Gitmem gerekiyordu o an ama gidemiyordum. Sonra tam gitmek için adım atmıştım ki o yaşlı adamın evine girdiğini gördüm. Yusuf, her gün evlerin önüne çiçek bırakan o adamın evinin önünde, balkonunda bir çiçek dahi yoktu. Kasabanın tüm bahçelerinde çiçek vardı, lakin bu çiçekleri bırakan adamın evinin önünde yoktu. Neden? Bakamadığı için mi? Hayır. Öyle değildi aksi taktirde ellerinde su ile bahçeyi sulamaz, bilerek komşu çiçeklerine su sıçratmazdı.

Dayanamadım, o bahçeye girdim o yaşlı adam beni gördü lakin tepki vermemişti. O kendisinin olmayan çiçekleri suladı, çiçeklere dokundu. Sonra sırtı dönük konuşmaya başladı.

'10 yıl önceydi. Ben 75 yaşımda, elli yıldır gülnazlı hanımla evliydim. En çok sardunya severdi ama ben hem ona hemde adına en çok gül demetini yakıştırırdım. Narin, kırılgan ama bir o kadar da acıtan, kanatandı. Günlerden bir gün yine her gün olduğu gibi çiçek almaya doğruca dostumun yanına yola düşecektik. Lakin çıkmadan önce tutturdu illa sardunyalarımı sulayacağım diye. Bizim bahçe gül doluydu sadece bir tane sardunya vardı pencerenin önünde. Sulasın dedim ben bir ömür daha beklerim. O benim gibi değildi ha bilesin, 70 yaşında, her gün aldığım güllerden daha canlı bakardı bana. Gülnazlı hanımın bana Bir gülümseyişi, tüm bahçeme bin gülü serişiydi. Lakin bekledim gelmedi.

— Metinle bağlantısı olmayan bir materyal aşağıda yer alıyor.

/-! ### TickOps -/

@[simp] theorem State.rampTick_frame (s : State) : (s.rampTick).frame = s.frame := by
  simp [State.rampTick]
@[simp] theorem State.coreCycles_frame (s : State) : (s.coreCycles).2.frame = s.frame := by
  unfold State.coreCycles; dsimp only
  (repeat' split) <;> simp
@[simp] theorem State.tickCounters_frame (s : State) : (s.tickCounters).frame = s.frame := by
  simp [State.tickCounters]
@[simp] theorem State.laneTick_frame (s : State) (n : Fin 8) : (s.laneTick n).frame = s.frame := by
  simp [State.laneTick]
@[simp] theorem State.rollOver_frame (s : State) : (s.rollOver).frame = s.frame := by
  unfold State.rollOver
  (repeat' split) <;> simp
@[simp] theorem State.wrapEvent_frame (s : State) (w : Nat × Nat) : (s.wrapEvent w).frame = s.frame := by
  simp [State.wrapEvent]
@[simp] theorem State.wrapsTold_frame (s : State) (f : Nat × Nat → Bool) : (s.wrapsTold f).frame = s.frame := by
  simp [State.wrapsTold]
@[simp] theorem State.wrapTold_frame (s : State) (b n : Nat) : (s.wrapTold b n).frame = s.frame := by
  simp [State.wrapTold]
@[simp] theorem State.runTick_frame (s : State) : (s.runTick).frame = s.frame := by
  simp [State.runTick]
@[simp] theorem State.tick_frame (s : State) : (s.tick).frame = s.frame := by
  unfold State.tick; dsimp only
  (repeat' split) <;> simp
@[simp] theorem State.enterSafe_frame (s : State) (b : Nat) : (s.enterSafe b).frame = s.frame := by
  unfold State.enterSafe; dsimp only
  (repeat' split) <;> simp
@[simp] theorem State.leaveSafe_frame (s : State) (b : Nat) : (s.leaveSafe b).frame = s.frame := by
  unfold State.leaveSafe; dsimp only
  (repeat' split) <;> simp
@[simp] theorem State.parityPass_frame (s : State) (bad : List Addr) : (s.parityPass bad).frame = s.frame := by
  unfold State.parityPass
  (repeat' split) <;> simp

/-! ### Operands -/

theorem State.gated_frame (s t : State) (h : t.frame = s.frame) : (s.gated t).frame = s.frame := by
  unfold State.gated; split <;> simp [h]

end Sys2Proof.Machine
end

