-- ==== Sys2Proof/Laws/Held.lean ====
section
/-! SUPPORT. What the operations of the line, the basin, the time unit, calibration, diagnostics and the event ring leave of
the supervisor, the clocks, the key store and the parity record: one lemma per operation. -/

set_option linter.unusedTactic false
set_option linter.unreachableTactic false
set_option linter.unnecessarySeqFocus false
set_option linter.unusedSimpArgs false
set_option linter.unusedVariables false

namespace Sys2Proof.Machine

@[simp] theorem held_mk (s : State) (x1 x2 x3 x4 x5 x6 x7 x8 x9 x10 x11 x12 x13 x14 x15 x16 x17 x18 x19 x20 x21 x22 y1 y2 y3 y4 y5 y6 y7 y8 y9 y10) :
    State.held { s with
      ticks := x1, draws := x2, pending := x3, mended := x4, die := x5, otp := x6, dom := x7, ports := x8, reaches := x9
      lanes := x10, basin := x11, time := x12, cal := x13, ring := x14, chans := x15, keeper := x16, tally := x17, test := x18
      regs := x19, journal := x20, mdio := x21, kpi := x22, keeperInd := y1, spi := y2, mon := y3, gdAbort := y4
      gdMismatch := y5, gdBare := y6, crcErr := y7, frameErr := y8, monitor := y9, tap := y10 } = s.held := rfl
@[simp] theorem foldl_held {α : Type} (l : List α) (f : State → α → State) (s : State) (h : ∀ t x, (f t x).held = t.held) : (l.foldl f s).held = s.held := by
  induction l generalizing s with
  | nil => rfl
  | cons a l ih => rw [List.foldl_cons, ih, h]
theorem foldl_held_of {α : Type} {l : List α} {f : State → α → State} {s u : State} (h : ∀ t x, (f t x).held = t.held) (hs : s.held = u.held) :
    (l.foldl f s).held = u.held := (foldl_held l f s h).trans hs


/-! ### RegMap -/

@[simp] theorem State.setReg_held (s : State) (key : Nat) (v : Word) : (s.setReg key v).held = s.held := by
  simp [State.setReg]

/-! ### Ops -/

@[simp] theorem State.setPort_held (s : State) (p : Fin 16) (x : Port) : (s.setPort p x).held = s.held := by
  simp [State.setPort]
@[simp] theorem State.modPort_held (s : State) (p : Fin 16) (f : Port → Port) : (s.modPort p f).held = s.held := by
  simp [State.modPort]
@[simp] theorem State.modReach_held (s : State) (r : Fin 4) (f : Reach → Reach) : (s.modReach r f).held = s.held := by
  simp [State.modReach]
@[simp] theorem State.modLane_held (s : State) (n : Fin 8) (f : Lane → Lane) : (s.modLane n f).held = s.held := by
  simp [State.modLane]
@[simp] theorem State.modChan_held (s : State) (c : Fin 16) (f : Channel → Channel) : (s.modChan c f).held = s.held := by
  simp [State.modChan]
@[simp] theorem State.modIface_held (s : State) (i : Iface) (f : IfaceRec → IfaceRec) : (s.modIface i f).held = s.held := by
  unfold State.modIface
  (repeat' split) <;> simp
@[simp] theorem State.forPorts_held (s : State) (l : List (Fin 16)) (f : Fin 16 → State → State) (h : ∀ p t, (f p t).held = t.held) :
    (s.forPorts l f).held = s.held := by
  unfold State.forPorts
  exact foldl_held _ _ _ (fun t p => h p t)
@[simp] theorem State.modQueue_held (s : State) (q : Nat) (f : Queue → Queue) : (s.modQueue q f).held = s.held := by
  simp [State.modQueue]
@[simp] theorem State.modTickets_held (s : State) (f : List Ticket → List Ticket) : (s.modTickets f).held = s.held := by
  simp [State.modTickets]
@[simp] theorem State.modTicket_held (s : State) (id : Nat) (f : Ticket → Ticket) : (s.modTicket id f).held = s.held := by
  simp [State.modTicket]
@[simp] theorem State.draw_held (s : State) : (s.draw).2.held = s.held := by
  simp [State.draw]
@[simp] theorem State.countCode_held (s : State) (b code n : Nat) : (s.countCode b code n).held = s.held := by
  unfold State.countCode
  (repeat' split) <;> simp
@[simp] theorem State.count_held (s : State) (b k n : Nat) : (s.count b k n).held = s.held := by
  simp [State.count]
@[simp] theorem State.raise_held (s : State) (code block unit : Nat) (e0 : Word) (e1 : Word) (e2 : Word) (e3 : Word) : (s.raise code block unit e0 e1 e2 e3).held = s.held := by
  simp [State.raise]

/-! ### Modes -/

@[simp] theorem State.lineOne_held (s : State) (p : Fin 16) (out : Bool) : (s.lineOne p out).held = s.held := by
  unfold State.lineOne; dsimp only
  (repeat' split) <;> simp
@[simp] theorem State.lineSync_held (s : State) (p : Fin 16) : (s.lineSync p).held = s.held := by
  simp [State.lineSync]

/-! ### Power -/

@[simp] theorem State.syncDomains_held (s : State) : (s.syncDomains).held = s.held := by
  simp [State.syncDomains]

Eve çıktığım gibi girdim tekrar. O gün bir ömrü çürüttüm çiçeklerim de, o gün bir yüreğin dermanını ezdim ayaklarımla. Sardunyaları sulamak için gittiği o balkonda yere düşmüştü. Ben gördüğümde saçları aynı güllerin rengindeydi. Gül'üm gülümsemiyordu o gün kanıyordu. Ben dizlerimin üzerine düşmüş bir çocuk gibi ağladım. Başımı dizlerine bıraktım, kalbine koydum avuçlarımı hiç bakmadı bana, sesimden gelmiş sonra komşular. Hastaneye gidene kadar hiç bırakmamışım saçlarını, ak saçları o gün al rengindeydi. İnanmadım bir saniye bile nefessiz kalacağına. Hekimler başını sert çarpmış dedi. Yedi gün kaldı orada benim o yedi günde her gün güllerim soldu. Bekledim. Bekledim. Gülümsemedi. Sonra üzerini örttüler beyaz bir örtüyle ayakları soğuktu, kapatmayın dedim, bari Annesinin ördüğü çiçekli patikleri vardı onu getireyim dedim. 'Hayır' dediler. Hatırlıyorum, hiç olmadığı kadar beyazdı o gün çehresi. Sonra yüzünü örtmeden son kez gülümsemişti yada bir hayaldi bilmiyorum. Çehresi Gülümsüyordu.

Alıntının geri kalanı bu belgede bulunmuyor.